И, разумеется? меня обманули. К отчаянию моему по поводу пропажи ценной: махры примешивалась обида: надули, как новичка, желторотого фраера! Мне-то пора было знать, с кем имею дело. Не такое же ли отребье обирало на этапах, отнимало у слабых, пайки?.. Я понимал, что уже не умет четко вести свою линию, распознавать надвигающееся. Ведь я и у щели проторчал бесконечно, все веря, что за словами: «Сейчас, завертываем!» — последует и передача, пока меня не заставили просунуть пальцы как можно дальше, обдирая их о дерево. — «Да бери же, вот он, еще чуть, просунь…» — и не огрели чудовищной сальностью. Не скоро пришел я в себя после пережатого потрясения.
Потом со мной был разыгран другой фарс, но уже не ворами, а следователем. Ко мне в камеру втолкнули человека, сопроводив его появление мизансценой, за версту отдававшей чекистской режиссурой. Новый сокамерник юркий человечек с мелкими чертами неумного, лживого лица с убегающим взглядом — на весь изолятор материл какого-то партийного секретаря, преследующего его за раскулаченного отца, поносил порядки, взывал ко мне: где у Советской власти справедливость? Я каменно молчал. Улегшись на нары, он стал то же повторять монологом, изредка вызывая меня на ответы. Закрыв глаза, я притворился спящим.
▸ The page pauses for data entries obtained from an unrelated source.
/-! ### post -/

@[simp] theorem State.post_clock (e : Event) : (s.post e).clock = s.clock := rfl
@[simp] theorem State.post_ready (e : Event) : (s.post e).ready = s.ready := rfl
@[simp] theorem State.post_failed (e : Event) : (s.post e).failed = s.failed := rfl
@[simp] theorem State.post_trip (e : Event) : (s.post e).trip = s.trip := rfl
@[simp] theorem State.post_step (e : Event) : (s.post e).step = s.step := rfl
@[simp] theorem State.post_fwver (e : Event) : (s.post e).fwver = s.fwver := rfl
@[simp] theorem State.post_table (e : Event) : (s.post e).table = s.table := rfl
@[simp] theorem State.post_bringDetail (e : Event) : (s.post e).bringDetail = s.bringDetail := rfl
@[simp] theorem State.post_bringReason (e : Event) : (s.post e).bringReason = s.bringReason := rfl
@[simp] theorem State.post_bringStep (e : Event) : (s.post e).bringStep = s.bringStep := rfl
@[simp] theorem State.post_loops (e : Event) : (s.post e).loops = s.loops := rfl
@[simp] theorem State.post_therm (e : Event) : (s.post e).therm = s.therm := rfl
@[simp] theorem State.post_dbgDark (e : Event) : (s.post e).dbgDark = s.dbgDark := rfl
@[simp] theorem State.post_dbgEn (e : Event) : (s.post e).dbgEn = s.dbgEn := rfl
@[simp] theorem State.post_dbgData (e : Event) : (s.post e).dbgData = s.dbgData := rfl
@[simp] theorem State.post_cmdStat (e : Event) : (s.post e).cmdStat = s.cmdStat := rfl
@[simp] theorem State.post_destroyWait (e : Event) : (s.post e).destroyWait = s.destroyWait := rfl
@[simp] theorem State.post_sinks (e : Event) : (s.post e).sinks = s.sinks := rfl
@[simp] theorem State.post_dlog (e : Event) : (s.post e).dlog = s.dlog := rfl
@[simp] theorem State.post_dlogHead (e : Event) : (s.post e).dlogHead = s.dlogHead := rfl
@[simp] theorem State.post_dlogSel (e : Event) : (s.post e).dlogSel = s.dlogSel := rfl
@[simp] theorem State.post_msix (e : Event) : (s.post e).msix = s.msix := rfl
@[simp] theorem State.post_linkLost (e : Event) : (s.post e).linkLost = s.linkLost := rfl
@[simp] theorem State.post_tags (e : Event) : (s.post e).tags = s.tags := rfl
@[simp] theorem State.post_parts (e : Event) : (s.post e).parts = s.parts := rfl
@[simp] theorem State.post_pipes (e : Event) : (s.post e).pipes = s.pipes := rfl
@[simp] theorem State.post_fibres (e : Event) : (s.post e).fibres = s.fibres := rfl
@[simp] theorem State.post_groups (e : Event) : (s.post e).groups = s.groups := rfl
@[simp] theorem State.post_ports (e : Event) : (s.post e).ports = s.ports := rfl
@[simp] theorem State.post_vports (e : Event) : (s.post e).vports = s.vports := rfl
@[simp] theorem State.post_rays (e : Event) : (s.post e).rays = s.rays := rfl
@[simp] theorem State.post_gathers (e : Event) : (s.post e).gathers = s.gathers := rfl
@[simp] theorem State.post_gfails (e : Event) : (s.post e).gfails = s.gfails := rfl
@[simp] theorem State.post_copies (e : Event) : (s.post e).copies = s.copies := rfl
@[simp] theorem State.post_beams (e : Event) : (s.post e).beams = s.beams := rfl
@[simp] theorem State.post_jobs (e : Event) : (s.post e).jobs = s.jobs := rfl
@[simp] theorem State.post_structs (e : Event) : (s.post e).structs = s.structs := rfl
@[simp] theorem State.post_stepSets (e : Event) : (s.post e).stepSets = s.stepSets := rfl
@[simp] theorem State.post_tmmas (e : Event) : (s.post e).tmmas = s.tmmas := rfl
@[simp] theorem State.post_mxe (e : Event) : (s.post e).mxe = s.mxe := rfl
@[simp] theorem State.post_collects (e : Event) : (s.post e).collects = s.collects := rfl
@[simp] theorem State.post_gangs (e : Event) : (s.post e).gangs = s.gangs := rfl
@[simp] theorem State.post_mem (e : Event) : (s.post e).mem = s.mem := rfl
@[simp] theorem State.post_l1 (e : Event) : (s.post e).l1 = s.l1 := rfl
@[simp] theorem State.post_registry (e : Event) : (s.post e).registry = s.registry := rfl
@[simp] theorem State.post_vers (e : Event) : (s.post e).vers = s.vers := rfl
@[simp] theorem State.post_verLines (e : Event) : (s.post e).verLines = s.verLines := rfl
@[simp] theorem State.post_hostLines (e : Event) : (s.post e).hostLines = s.hostLines := rfl
@[simp] theorem State.post_hostHeld (e : Event) : (s.post e).hostHeld = s.hostHeld := rfl
@[simp] theorem State.post_peerWrites (e : Event) : (s.post e).peerWrites = s.peerWrites := rfl
@[simp] theorem State.post_reducing (e : Event) : (s.post e).reducing = s.reducing := rfl
@[simp] theorem State.post_txbs (e : Event) : (s.post e).txbs = s.txbs := rfl
@[simp] theorem State.post_hostData (e : Event) : (s.post e).hostData = s.hostData := rfl
@[simp] theorem State.post_tlb (e : Event) : (s.post e).tlb = s.tlb := rfl
@[simp] theorem State.post_leases (e : Event) : (s.post e).leases = s.leases := rfl
@[simp] theorem State.post_loads (e : Event) : (s.post e).loads = s.loads := rfl
@[simp] theorem State.post_poisoned (e : Event) : (s.post e).poisoned = s.poisoned := rfl
@[simp] theorem State.post_spares (e : Event) : (s.post e).spares = s.spares := rfl
@[simp] theorem State.post_merged (e : Event) : (s.post e).merged = s.merged := rfl
@[simp] theorem State.post_errors (e : Event) : (s.post e).errors = s.errors := rfl
@[simp] theorem State.post_pendV (e : Event) : (s.post e).pendV = s.pendV := rfl
@[simp] theorem State.post_cur (e : Event) : (s.post e).cur = s.cur := rfl
@[simp] theorem State.post_timers (e : Event) : (s.post e).timers = s.timers := rfl
@[simp] theorem State.post_curWord (e : Event) : (s.post e).curWord = s.curWord := rfl
@[simp] theorem State.post_slots (e : Event) : (s.post e).slots = s.slots := rfl
@[simp] theorem State.post_plan (e : Event) : (s.post e).plan = s.plan := rfl
@[simp] theorem State.post_nextUid (e : Event) : (s.post e).nextUid = s.nextUid := rfl
@[simp] theorem State.post_nextId (e : Event) : (s.post e).nextId = s.nextId := rfl
@[simp] theorem State.post_free (e : Event) : (s.post e).free = s.free := rfl
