/-- Settles O35, row by row. The permission that a barrier's instructions need and the naming of its place (notes/assumptions/35.md), the hold of a
copy under a COMMITTING tag before its checks (76.md) and the place of the copy's request in the window of its core (82.md) are the model's choices. -/
theorem copyInstructions : Obligations.CopyInstructions := by
  intro e
  simp only [copyRows, List.forall_mem_cons]
  refine ⟨?cpy, ?cpyt, ?lease, ?txbinit, ?txbexp, ?txbarr, ?txbwait, fun _ h => nomatch h⟩
  case cpy => exact copyRow_completes fun _ => rfl
  case cpyt => exact copyRow_completes fun _ => rfl
  case lease =>
    refine completes_of_body (fun _ => rfl) fun s us ⟨hright, hpoison, haligned, hrange, lines, hlines⟩ => ?_
    rw [cleanLead] at hpoison
    dsimp only [oncePerWave]
    simp only [leaseBody, hright, hpoison, haligned, hrange, hlines, orSame, ne_eq, not_true, if_false]
    exact (apply_ite Except.ok _ _ _).symm
  case txbinit => exact txbRow_completes (fun s => (rfl : _ = execTxbinit e s)) fun c hc => decide_eq_false (by omega)
  case txbexp => exact txbRow_completes (fun s => (rfl : _ = execTxbexp e s)) fun _ _ => rfl
  case txbarr =>
    refine completes_of_body (fun _ => rfl) fun s us ⟨⟨ks, hks⟩, hacked⟩ => ?_
    simp only [hks, orSame]
    exact afterAcks_ok hacked
  case txbwait =>
    refine completes_of_body (fun _ => rfl) fun s us ⟨ks, hks⟩ => ?_
    simp only [hks, orSame]

end Sys2Proof.Machine

/-! Proof that the statement of memory about the events of copies, leases, step sets and tiles fails (R24, R284, R424). -/

namespace Sys2Proof.Machine

/-! ### A matrix step under a reduced table (R424) -/

/-- MATRIX_STEP of a picked step set runs it, and comes again when the step has taken its clocks (R284). -/
theorem exec_matrixStep_set {s : State} {part core engine : Nat} {r : MatReq} {x : StepSet} (hpick : s.pickStep part core engine = some r)
    (htile : r.tile = false) (hfind : s.stepSets.find? (fun y => y.id == r.id) = some x) :
    exec (.matrixStep part core engine) s = .next ((s.runSet x).stepTaken part core engine) := by
  show execMatrixStep part core engine s = _
  rw [execMatrixStep, hpick]
  simp only [htile, hfind, Bool.false_eq_true, if_false]

/-- A step set that is bound to engine 0 of logical core 0, and whose signers have gone. -/
def boundSet : StepSet :=
  { id := 7, part := 0, pipe := 1, grp := 5, repl := 0, cv := 0, round := 0, completed := 0, signers := [], core := 0, bound := some (0, 3) }

/-- The device after reset with its top loop lost, so that a core's clock takes two CLOCKs (R424), and with one bound step set. -/
def topLostState : State := { State.reset with table := 1, stepSets := [boundSet] }

/-- The request of the bound set. -/
def boundReq : MatReq := { seq := 3, prio := 0, pipe := 1, tile := false, id := 7 }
Когда внесли обеденные миски с баландой, он набросился на еду, притворившись осатанелым от голода. Но ел нехотя, лениво и посуду отставил, не слив последнюю капельку в ложку. Почти сразу после обеда дежурный вызвал его на допрос, хотя конвоир с улицы не заходил — в изоляторе всякий звук прослушивался с одного конца в другой.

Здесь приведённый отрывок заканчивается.